For the entries below, print exactly the lines between the line holding "nothing to it. -/" and the line holding "using hl, hp⟩", inclusive, and nothing else.

Stored data entries:
>>>
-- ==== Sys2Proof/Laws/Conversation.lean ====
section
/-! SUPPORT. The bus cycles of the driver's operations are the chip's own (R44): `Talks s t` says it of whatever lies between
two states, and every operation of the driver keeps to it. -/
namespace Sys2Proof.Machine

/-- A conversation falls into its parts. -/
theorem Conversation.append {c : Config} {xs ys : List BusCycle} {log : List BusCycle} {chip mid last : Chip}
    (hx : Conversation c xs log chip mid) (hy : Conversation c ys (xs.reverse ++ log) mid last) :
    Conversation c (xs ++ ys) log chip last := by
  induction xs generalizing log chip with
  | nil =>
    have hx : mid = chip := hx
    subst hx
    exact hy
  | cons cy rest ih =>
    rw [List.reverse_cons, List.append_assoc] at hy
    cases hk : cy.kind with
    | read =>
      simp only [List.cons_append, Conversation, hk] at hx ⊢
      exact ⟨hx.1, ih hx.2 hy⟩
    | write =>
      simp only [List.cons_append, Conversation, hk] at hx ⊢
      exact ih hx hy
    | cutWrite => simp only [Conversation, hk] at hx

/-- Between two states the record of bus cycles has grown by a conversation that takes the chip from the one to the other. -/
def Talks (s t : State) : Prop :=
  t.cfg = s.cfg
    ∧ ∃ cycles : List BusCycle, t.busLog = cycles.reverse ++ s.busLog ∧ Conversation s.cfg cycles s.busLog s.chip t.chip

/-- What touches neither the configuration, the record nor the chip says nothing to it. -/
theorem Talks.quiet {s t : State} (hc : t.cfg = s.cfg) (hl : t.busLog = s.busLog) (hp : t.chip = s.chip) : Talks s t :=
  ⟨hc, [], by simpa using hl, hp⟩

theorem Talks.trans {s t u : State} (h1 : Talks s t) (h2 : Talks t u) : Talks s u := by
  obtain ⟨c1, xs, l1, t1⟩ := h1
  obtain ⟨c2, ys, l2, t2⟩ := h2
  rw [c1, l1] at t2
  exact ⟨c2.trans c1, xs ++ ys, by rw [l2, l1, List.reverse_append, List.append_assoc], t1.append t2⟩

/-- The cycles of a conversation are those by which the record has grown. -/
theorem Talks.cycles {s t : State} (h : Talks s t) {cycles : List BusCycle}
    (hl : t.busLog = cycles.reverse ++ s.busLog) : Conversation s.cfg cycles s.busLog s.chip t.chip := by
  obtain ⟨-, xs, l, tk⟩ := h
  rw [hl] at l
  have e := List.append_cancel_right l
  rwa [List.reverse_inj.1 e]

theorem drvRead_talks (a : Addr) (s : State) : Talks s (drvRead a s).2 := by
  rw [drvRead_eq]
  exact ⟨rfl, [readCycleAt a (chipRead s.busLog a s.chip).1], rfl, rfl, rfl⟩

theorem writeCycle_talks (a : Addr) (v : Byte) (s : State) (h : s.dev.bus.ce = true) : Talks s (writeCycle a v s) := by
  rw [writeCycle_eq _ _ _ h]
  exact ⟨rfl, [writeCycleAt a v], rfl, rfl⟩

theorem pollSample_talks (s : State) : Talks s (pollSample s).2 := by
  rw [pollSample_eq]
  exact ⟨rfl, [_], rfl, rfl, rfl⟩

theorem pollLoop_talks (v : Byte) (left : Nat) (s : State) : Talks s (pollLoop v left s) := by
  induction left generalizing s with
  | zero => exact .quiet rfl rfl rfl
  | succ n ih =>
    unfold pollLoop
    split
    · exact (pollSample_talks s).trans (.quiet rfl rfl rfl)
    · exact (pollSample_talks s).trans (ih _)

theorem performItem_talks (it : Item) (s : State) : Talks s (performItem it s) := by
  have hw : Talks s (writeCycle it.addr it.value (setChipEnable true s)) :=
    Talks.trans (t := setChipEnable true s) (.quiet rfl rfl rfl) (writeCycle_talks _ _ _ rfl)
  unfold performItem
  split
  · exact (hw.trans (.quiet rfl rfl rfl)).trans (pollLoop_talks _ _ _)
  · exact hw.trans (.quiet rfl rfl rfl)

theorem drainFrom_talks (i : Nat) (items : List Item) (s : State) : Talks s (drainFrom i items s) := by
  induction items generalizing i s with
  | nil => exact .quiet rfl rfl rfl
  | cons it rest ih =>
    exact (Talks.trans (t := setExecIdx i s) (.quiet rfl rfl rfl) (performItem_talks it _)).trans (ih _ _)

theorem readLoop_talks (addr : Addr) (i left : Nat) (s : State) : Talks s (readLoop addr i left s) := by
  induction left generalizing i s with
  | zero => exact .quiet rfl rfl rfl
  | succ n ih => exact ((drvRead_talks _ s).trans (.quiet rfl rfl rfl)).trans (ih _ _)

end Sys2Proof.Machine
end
<<<
EXERCISE OUTPUT:
/-- What touches neither the configuration, the record nor the chip says nothing to it. -/
theorem Talks.quiet {s t : State} (hc : t.cfg = s.cfg) (hl : t.busLog = s.busLog) (hp : t.chip = s.chip) : Talks s t :=
  ⟨hc, [], by simpa using hl, hp⟩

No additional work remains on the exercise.